In the yard, Jennifer stopped the car and gently lifted Louise out. A quick fluttering of her eyelids was her only response and as Jennifer manoeuvred past the coats and discarded wellingtons in the porch, she did not stir again.

‘Brought you a present,’ Jennifer said pushing open the kitchen door and her mother, putting a plate high up on the dresser said, ‘If it’s anything else that wants feeding, you can take it back,’ before turning and seeing it was her granddaughter. She took Louise into her own arms eagerly, a smile transforming her face. It was a face that, with its aquiline nose and high cheekbones, Cress always joked belonged to a duchess, but had ended up on a farmer’s wife.
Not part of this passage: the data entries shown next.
/-- R322, R323, R325, R334, R335, R337, R328: the instructions that act at their block's commit issue with that effect standing there. -/
def Rule.CommitEffectResults : Prop :=
  (∀ (s : State) (f : Sync) (e : R5) (n : BitVec 16), Issues32 s f ⟨[], [], [], []⟩ →
    exec (.post f e n) s = .next ((s.addEff (.entry (sigEntry s (.post e.toNat n.toNat)))).issued f) ∧
    exec (.mark f n) s = .next ((s.addEff (.cmd (newCmd s (.mark n)))).issued f)) ∧
  (∀ (s : State) (g : Guard) (a : R5) (mask : BitVec 4) (num : BitVec 10) (imm : BitVec 14), Issues64 s g ⟨[a], [], [], [a]⟩ →
    exec (.rdvset g a mask num) s = .next ((s.addEff (.csr 0x031
      (0#43 ++ 1#1 ++ mask ++ ((s.x a).extractLsb' 0 16 + num.zeroExtend 16)))).issued g.sync) ∧
    exec (.evsig g a imm) s =
      .next ((s.addEff (.entry (sigEntry s (.evsig (((s.x a).toNat + imm.toNat) % 65536))))).issued g.sync)) ∧
  (∀ (s : State) (g : Guard), Issues64 s g ⟨[], [], [], []⟩ →
    exec (.mclr g) s = .next ((s.addEff .mclr).issued g.sync) ∧
    exec (.yield g) s = .next ((s.addEff .yield).issued g.sync) ∧
    (s.my.abgrp ≠ 0 → exec (.abort g) s = .next ((s.addEff .abort).issued g.sync)) ∧
    (s.my.abgrp = 0 → exec (.abort g) s = .next (trapAt s s.cur 0x01 0 false)))

/-- R334: joindec of a key whose reserved bits are zero, and which names a node of the task's own graph or a plain task, stands for
the commit; any other key, with a reserved bit set, of a node in a task that is none, or of a node beyond NNODE, traps ILLOP with it. -/
def Rule.JoindecResults : Prop :=
  ∀ (s : State) (g : Guard) (a : R5), Issues64 s g ⟨[a], [], [], [a]⟩ →
    let k := s.x a
    (k.extractLsb' 39 24 = 0 → (k.getLsbD 63 = true → s.my.isNode = true ∧ (k.extractLsb' 0 16).toNat < nnode s s.my) →
      exec (.joindec g a) s = .next ((s.addEff (.entry (sigEntry s (.joindec k)))).issued g.sync)) ∧
    (k.extractLsb' 39 24 ≠ 0 ∨ (k.getLsbD 63 = true ∧ (s.my.isNode = false ∨ nnode s s.my ≤ (k.extractLsb' 0 16).toNat)) →
      exec (.joindec g a) s = .next (trapAt s s.cur 0x01 k false))

/-- Instructions whose effect is listed at issue and made at the block's commit: Rule.CommitEffectResults, Rule.JoindecResults. -/
def Obligations.CommitEffects : Prop := Rule.CommitEffectResults ∧ Rule.JoindecResults

/-- R322: await holds until its counter is at least n, and then takes n of it, to be given back should the block be discarded. -/
def Rule.AwaitTakes : Prop :=
  ∀ (s : State) (f : Sync) (e : R5) (n : BitVec 16) (he : e.toNat < 16), Issues32 s f ⟨[], [], [], []⟩ →
    (n.toNat ≤ s.my.e[e.toNat] →
      exec (.await f e n) s = .next ((((s.modMy fun t => { t with e := t.e.set e.toNat (s.my.e[e.toNat] - n.toNat) }).modBlk fun b =>
        { b with taken := b.taken ++ [.event e.toNat n.toNat] }).acquire .core).issued f)) ∧
    (s.my.e[e.toNat] < n.toNat → exec (.await f e n) s = .next (s.held .event))

/-- R334, R94, R95, R96: evwait takes one count of its event and goes on, to be signalled again should the block be discarded. With no
count its stream joins the waiters of the event, in the overflow area once its die's event table is full; with no slot free there it waits
in its instruction and FULL of its tenant's function is set (whose area, what waits and when FULL is set are the model's reading,
notes/assumptions/95.md and 47.md). No other event changes. -/
def Rule.EventWait : Prop :=
  ∀ (s : State) (g : Guard) (a : R5) (imm : BitVec 14), Issues64 s g ⟨[a], [], [], [a]⟩ →
    (∀ b, s.blk = some b → b.evRel = false) →
    let name := ((s.x a).toNat + imm.toNat) % 65536
    let w : Waiter := .stream s.cur s.my.tid
    let named (e : Event) : Bool := e.cid == s.my.cid && e.name == name
    let put (o : Option Event) : State := { s with events := s.events.filterMap fun x => if named x then o else some x }
    (∀ e, s.events.find? named = some e → isWaiter s s.my.cid name w = false →
      (0 < e.count → e.hw = [] → e.ovf = [] →
        exec (.evwait g a imm) s = .next ((((put (if e.count = 1 then none else some { e with count := e.count - 1 })).modBlk fun b =>
          { b with taken := b.taken ++ [.evwait name] }).acquire .package).issued g.sync)) ∧
      (e.count = 0 → e.spilt = false → e.hw.length < 4 →
        exec (.evwait g a imm) s = .next ((put (some { e with hw := e.hw ++ [w] })).held .event)) ∧
      (e.count = 0 → e.spilt = true ∨ 4 ≤ e.hw.length → slotFree s s.my.cid = true →
        exec (.evwait g a imm) s = .next ((put (some { e with ovf := e.ovf ++ [w] })).held .event)) ∧
      (e.count = 0 → e.spilt = true ∨ 4 ≤ e.hw.length → slotFree s s.my.cid = false →
        exec (.evwait g a imm) s = .next ((armFull s s.my.cid).held .event))) ∧
    (s.events.find? named = none → tableFull s name = false → exec (.evwait g a imm) s = .next
      (({ s with events := s.events ++ [⟨s.my.cid, name, 0, [w], [], false⟩] } : State).held .event)) ∧
    (s.events.find? named = none → tableFull s name = true → slotFree s s.my.cid = true → exec (.evwait g a imm) s = .next
      (({ s with events := s.events ++ [⟨s.my.cid, name, 0, [], [w], true⟩] } : State).held .event)) ∧
    (s.events.find? named = none → tableFull s name = true → slotFree s s.my.cid = false → exec (.evwait g a imm) s = .next
      ((armFull s s.my.cid).held .event))

/-- await and evwait take what they wait for, or hold: Rule.AwaitTakes, Rule.EventWait. -/
def Obligations.AwaitAndEventWait : Prop := Rule.AwaitTakes ∧ Rule.EventWait

/-- R139: rdvwait passes once the rendezvous has fired; with ARM clear it traps HSTALL with EVAL 0x200. -/
def Rule.RendezvousWait : Prop :=
  ∀ (s : State) (g : Guard), Issues64 s g ⟨[], [], [], []⟩ →
    (s.view.c.rdv.getLsbD 21 = true → exec (.rdvwait g) s = .next ((s.acquire .core).issued g.sync)) ∧
    (s.view.c.rdv.getLsbD 21 = false → s.view.c.rdv.getLsbD 20 = false →
      exec (.rdvwait g) s = .next (trapAt s s.cur 0x0E 0x200 false)) ∧
    (s.view.c.rdv.getLsbD 21 = false → s.view.c.rdv.getLsbD 20 = true →
      (∃ e : Eng, s.view.c.rdv.getLsbD (16 + e.idx.val) = true ∧ s.view.rdvArr.getLsbD e.idx.val = false ∧ (s.my.stm e).live = true) →
      exec (.rdvwait g) s = .next (s.held .rendezvous))

/-- R148: dsync at level 0 passes once what the stream entered before it is performed, and at TL1 and TL2 is ILLOP. At level 1 the
members are the task's live streams; at levels 2 to 4 the cores that DOM names, and a core that is none traps ILLOP with DOM. -/
def Rule.DsyncResults : Prop :=
  ∀ (s : State) (f : Sync) (n : BitVec 16), Issues32 s f ⟨[], [], [], []⟩ →
    (s.my.c.tl ≠ 0 → exec (.dsync f n) s = .next (trapAt s s.cur 0x01 (n.zeroExtend 64) false)) ∧
    (s.my.c.tl = 0 → n = 0 →
      (before s s.my.tid s.uid (some s.cur.eng) = false → exec (.dsync f n) s = .next ((s.acquire .core).issued f)) ∧
      (before s s.my.tid s.uid (some s.cur.eng) = true → exec (.dsync f n) s = .next (s.held .dsync))) ∧
    (s.my.c.tl = 0 → 2 ≤ n.toNat → s.cur.core ∉ domCores s.view.c.dom s.cur.core n.toNat →
      exec (.dsync f n) s = .next (trapAt s s.cur 0x01 s.view.c.dom false))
Her mother’s way of carrying herself too, with her back very straight and her chin lifted, added to the impression that she was slightly superior and not to be crossed. Mostly this demeanour was saved for those who angered her; with those she loved she was as warm as any apple-cheeked farmer’s wife, and with children she was a thing of putty. The only time that the family had to be wary was if she had on what Jennifer’s father Ray called her ‘lemon-drop
look’. Then you’d best keep quiet, find something that needed doing elsewhere and hope that it wasn’t you that had displeased her.